→ AIM OF THE EXERCISE
Write out exactly the lines that run from the one containing "table names them, lowest" to the end of the entries below, with both end lines included.

→ GIVEN DATA
-- ==== Sys2Proof/Tests/Slice0.lean ====
section
/-! SUPPORT. Tests against the spec's encodings and test vectors (spec/95_test_vectors.md, whose numbers the names carry),
and for every statement with hypotheses a witness that meets them. -/

namespace Sys2Proof.Tests

open Sys2Proof.Machine

/-! ## Well-formedness and decoding (R80 to R88) -/

theorem test_wf_refuses_encSym_without_encoder : Instr.wf false (.encSym 0x41) = false := by decide
theorem test_wf_accepts_encSym_with_encoder : Instr.wf true (.encSym 0x41) = true := by decide

/- Each word is written from the row of R85: OP in [15:8], ARG in [7:0]. -/
theorem test_decode_nop : decode true 0b0000000000000000 = some .nop := by decide
theorem test_decode_reset : decode true 0b0000000100000000 = some .reset := by decide
theorem test_decode_clrErr : decode true 0b0000001000000000 = some .clrErr := by decide
theorem test_decode_readReg : decode true 0b0000001100001011 = some (.readReg 0x0B) := by decide
theorem test_decode_treeStart : decode true 0b0001000000000000 = some .treeStart := by decide
theorem test_decode_treeByte : decode true 0b0001000101111000 = some (.treeByte 0x78) := by decide
theorem test_decode_treeEnd : decode true 0b0001001000000000 = some .treeEnd := by decide
theorem test_decode_decStart : decode true 0b0010000000000000 = some .decStart := by decide
theorem test_decode_decBit_0 : decode true 0b0010000100000000 = some (.decBit false) := by decide
theorem test_decode_decBit_1 : decode true 0b0010000100000001 = some (.decBit true) := by decide
theorem test_decode_decChar : decode true 0b0010001000110010 = some (.decChar 0x32) := by decide
theorem test_decode_decEnd : decode true 0b0010001100000000 = some .decEnd := by decide
theorem test_decode_encSym : decode true 0b0011000001000001 = some (.encSym 0x41) := by decide

/-- S2v, S9v, S10v, T23, D7v, D11v: a format-N word with ARG ≠ 0, and DEC_BIT with ARG[7:1] ≠ 0. -/
theorem test_illegal_operands : decode true 0x0001 = none ∧ decode true 0x0201 = none ∧ decode true 0x0101 = none ∧
    decode true 0x1001 = none ∧ decode true 0x2102 = none ∧ decode true 0x2001 = none := by decide
/-- S6v, N7: unassigned opcodes, and ENC_SYM without the encoder. -/
theorem test_illegal_opcodes : decode true 0x0400 = none ∧ decode true 0x1300 = none ∧ decode true 0x2400 = none ∧
    decode true 0x3100 = none ∧ decode true 0xFF00 = none ∧ decode false 0x3041 = none := by decide

theorem test_decodeTableWord : decodeTableWord 16 0x1178 = some (.treeByte 0x78) := by decide

/-! ## Small states -/

/-- The tree "01A1B" held, with the decoder in the given session state at the root (T12). -/
def twoLeaf (enc : Bool) (d : DState) : State :=
  { State.resetOf enc with
    tstate := .ready
    nodes := [(0, ⟨.internal, 0x00, some 1, some 2⟩), (1, ⟨.leaf, 0x41, none, none⟩), (2, ⟨.leaf, 0x42, none, none⟩)]
    ncnt := 3, nleaf := 2, present := 3#256 <<< 0x41
    code := if enc then [(0x41, ⟨1, 0⟩), (0x42, ⟨1, 1⟩)] else []
    dstate := d }
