-- ==== Sys2Proof/Syntax.lean ====
section
/-! DEFINITION. The instruction set: one constructor per row of the opcode table (R55, R56, and the
hardware, host and management steps that no word encodes). A constructor carries its operand fields as the
table names them, lowest bits first; `g` is the selector bit of a governable instruction (R50). -/

namespace Sys2Proof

→ ANSWER SPACE
table names them, lowest bits first; `g` is the selector bit of a governable instruction (R50). -/

namespace Sys2Proof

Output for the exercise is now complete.